For the function \( f(x) = x^{-2/3} \) at \( x = 0 \), we can't evaluate the integral \( \int \frac{dx}{x^{2/3}} \) directly due to the discontinuity. Instead, we use limits to redefine the problem:

• For \( \int_{-27}^{0} \), we calculate \( \lim_{a\to 0^-} \int_{-27}^{a} x^{-2/3} \, dx \) to approach the discontinuity from the left.
• For \( \int_{0}^{1} \), we use \( \lim_{b\to 0^+} \int_{b}^{1} x^{-2/3} \, dx \) to approach it from the right.

This approach focuses on the values of the function near the discontinuity, allowing us to evaluate otherwise unsolvable integrals.

Power Function Integral

Understanding power function integrals is crucial for solving problems involving polynomial expressions or functions of the form \( x^n \). The power function integral formula \( \int x^n \, dx = \frac{x^{n+1}}{n+1} + C \) (where \( n eq -1 \)) is fundamental in calculus.

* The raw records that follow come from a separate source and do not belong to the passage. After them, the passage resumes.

-- ==== Sys2Proof/Machine/Flags.lean ====
section
/-! DEFINITION. Machine/Flags.lean: exception sets, FLAGS and the close of every instruction that raises them (R70
commit_arith, R74, R109, R110, R117). -/
namespace Sys2Proof.Machine

/-- Exception sets in TRAPEN's order: invalid, division by zero, overflow, underflow, inexact (R74, R75). -/
abbrev excInvalid : Nat := 1
abbrev excDivZero : Nat := 2
abbrev excOverflow : Nat := 4
abbrev excUnderflow : Nat := 8
abbrev excInexact : Nat := 16

/-- OR exceptions into FLAGS (R74). -/
def State.orFlags (e : Nat) (s : State) : State :=
  { s with me := { s.me with regs := { s.me.regs with flags := s.me.regs.flags ||| BitVec.ofNat 32 e } } }

/-- The exceptions of a set that TRAPEN enables. -/
def Agent.enabled (a : Agent) (e : Nat) : Nat := e &&& modeTrapen a.regs.mode

/-- Close a scalar instruction with exception set e (R117): an enabled exception traps, otherwise FLAGS takes the set
and the body goes on. -/
def commitScalar (e : Nat) (body : State → Res) (s : State) : Res :=
  if s.me.enabled e != 0 then trap (.arith (s.me.enabled e)) s else body (s.orFlags e)

/-- The OR of the sets of a list of lanes. -/
def orExc (es : List (Nat × Nat)) : Nat := es.foldl (fun x c => x ||| c.2) 0

/-- Close a vector instruction with an exception set per exec lane (commit_arith of R70): TMASK names the lanes that
meet TRAPEN, and EXC holds their enabled exceptions (R110). -/
def commitLanes (es : List (Nat × Nat)) (body : State → Res) (s : State) : Res :=
  let t := es.filter fun c => s.me.enabled c.2 != 0
  if t.isEmpty then body (s.orFlags (orExc es))
  else trapIn (.arith (s.me.enabled (orExc t))) (maskOf (t.map (·.1))) s

end Sys2Proof.Machine
end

In this scenario, we are dealing with \( x^{-2/3} \). Applying the power function rule, we calculate its antiderivative: \( \frac{x^{1/3}}{1/3} = 3x^{1/3} \). This antiderivative helps us evaluate the limits on either side of the discontinuity:

• On \([-27, 0)\), we use \[ 3(a^{1/3}) - 3(-27)^{1/3} \] as \( a \to 0^- \) and find it equals 9.
• On \((0, 1]\), it's \[ 3(1) - 3(b^{1/3}) \] as \( b \to 0^+ \), resulting in 3.

By summing these results, we derive the total value of the improper integral, which is 12. This process shows how powerful and systematic calculus techniques are in addressing otherwise complex integrals.